> EXERCISE REQUIREMENTS
Every line below that holds the word "fireN" must be listed.

> Data records
━━━━

-- ==== Sys2Proof/Machine/Flags.lean ====
section
/-! DEFINITION. The status and result bits: STATUS (spec/10_state.md rule R31), RESULT (rules R33, R34), LINES (rule R37), the
error codes (spec/60_exceptions.md rules R221, R222) and the output pins' polarity (spec/00_scope.md rule R15). -/

namespace Sys2Proof.Machine

/-- ROUTINE (rule R39). -/
def State.routine (s : State) : Routine := s.upc.routine

/-- STATUS.BUSY: ROUTINE ≠ IDLE (rules R39, R43). -/
def State.busy (s : State) : Bool := s.routine != .idle

/-! ## RESULT (rules R33, R34, R222) -/

/-- RESULT.ERR of a rejection (rule R222). -/
def rejectCode : Reject → BitVec 3
  | .illegalOpcode => 1
  | .reservedField => 2
  | .notPowered => 3

/-- The fields of RESULT a completion names; those it does not name are 0 (rule R105(a)). -/
structure DoneFields where
  rbValid : Bool := false
  readyOk : Bool := false
  readyAfter : Bool := false
  faultAfter : Bool := false
  endstopHit : Bool := false
  noop : Bool := false
deriving DecidableEq, Repr

/-- The RESULT word of a completed command: ERR = 0, the named fields, and the two computed bits READY_TIMEOUT and
HOME_EXHAUSTED (rules R33, R34, R105(a)). -/
def doneResult (opc : BitVec 4) (f : DoneFields) : Word :=
  0#16
    ++ BitVec.ofBool (opc == 5 && !f.endstopHit)
    ++ BitVec.ofBool (f.rbValid && !f.readyOk)
    ++ BitVec.ofBool f.noop
    ++ BitVec.ofBool f.endstopHit
    ++ BitVec.ofBool f.faultAfter
    ++ BitVec.ofBool f.readyAfter
    ++ BitVec.ofBool f.readyOk
    ++ BitVec.ofBool f.rbValid
    ++ opc
    ++ 0#1
    ++ 0#3

/-- The RESULT word of a rejection: ERR = code, OPC = w[3:0], all else 0 (rule R221). -/
def rejectResult (w : Word) (r : Reject) : Word := 0#24 ++ opcField w ++ 0#1 ++ rejectCode r

/-- RESULT.ERR (rule R33). -/
def resultErr (r : Word) : BitVec 3 := r.extractLsb' 0 3

/-- RESULT.OPC (rule R33). -/
def resultOpc (r : Word) : BitVec 4 := r.extractLsb' 4 4

/-- RESULT.RB_VALID (rule R33). -/
def resultRbValid (r : Word) : Bool := r.getLsbD 8

/-- RESULT.READY_OK (rule R33). -/
def resultReadyOk (r : Word) : Bool := r.getLsbD 9

/-- RESULT.READY_AFTER (rule R33). -/
def resultReadyAfter (r : Word) : Bool := r.getLsbD 10

/-- RESULT.FAULT_AFTER (rule R33). -/
def resultFaultAfter (r : Word) : Bool := r.getLsbD 11

/-- RESULT.ENDSTOP_HIT (rule R33). -/
def resultEndstopHit (r : Word) : Bool := r.getLsbD 12

/-- RESULT.NOOP (rule R33). -/
def resultNoop (r : Word) : Bool := r.getLsbD 13

/-- RESULT.READY_TIMEOUT (rule R33). -/
def resultReadyTimeout (r : Word) : Bool := r.getLsbD 14

/-- RESULT.HOME_EXHAUSTED (rule R33). -/
def resultHomeExhausted (r : Word) : Bool := r.getLsbD 15

/-! ## STATUS (rule R31) -/

/-- The encoding of PSTATE (rule R25, decision D15). -/
def PState.code : PState → BitVec 2
  | .off => 0
  | .railsEnabling => 1
  | .ready => 2
  | .resetAsserting => 3

/-- The STATUS word a read returns in a cycle whose input levels are `p` (rule R31). -/
def State.statusWord (s : State) (p : Pins) : Word :=
  0#25 ++ BitVec.ofBool p.endstop ++ BitVec.ofBool p.fault ++ BitVec.ofBool p.ready
    ++ BitVec.ofBool s.overrun ++ BitVec.ofBool s.busy ++ s.pstate.code

/-! ## LINES (rule R37) and the output pins (rule R15) -/

/-- The LINES word (rule R37). -/
def Lines.word (l : Lines) : Word :=
  0#21 ++ BitVec.ofBool l.motorStep ++ BitVec.ofBool l.motorDir ++ BitVec.ofBool l.motorEn
    ++ BitVec.ofBool l.headReset ++ BitVec.ofBool l.rail2En ++ BitVec.ofBool l.rail1En
    ++ BitVec.ofBool l.fireN ++ BitVec.ofBool l.csBN ++ BitVec.ofBool l.csAN
    ++ BitVec.ofBool l.sdata ++ BitVec.ofBool l.sclk

/-- The level of one line. -/
def Lines.get (l : Lines) : Line → Bool
  | .sclk => l.sclk
  | .sdata => l.sdata
  | .csAN => l.csAN
  | .csBN => l.csBN
  | .fireN => l.fireN
  | .rail1En => l.rail1En
  | .rail2En => l.rail2En
  | .headReset => l.headReset
  | .motorEn => l.motorEn
  | .motorDir => l.motorDir
  | .motorStep => l.motorStep

/-- pin = POL if logical = 1 else 1 - POL (rule R15). -/
def pinLevel (pol logical : Bool) : Bool := if logical then pol else !pol

/-- The physical level of the pin of a line: the line itself where rule R20 gives the physical level, rule R15's polarity where
it gives the logical level. -/
def State.outputPin (s : State) : Line → Bool
  | .rail1En => pinLevel s.cfg.polRail1 s.lines.rail1En
  | .rail2En => pinLevel s.cfg.polRail2 s.lines.rail2En
  | .headReset => pinLevel s.cfg.polReset s.lines.headReset
  | .motorEn => pinLevel s.cfg.polMen s.lines.motorEn
  | .motorDir => pinLevel s.cfg.polDirPos s.lines.motorDir
  | l => s.lines.get l

end Sys2Proof.Machine
end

━━━━

> EXERCISE SOLUTION
    ++ BitVec.ofBool l.fireN ++ BitVec.ofBool l.csBN ++ BitVec.ofBool l.csAN
  | .fireN => l.fireN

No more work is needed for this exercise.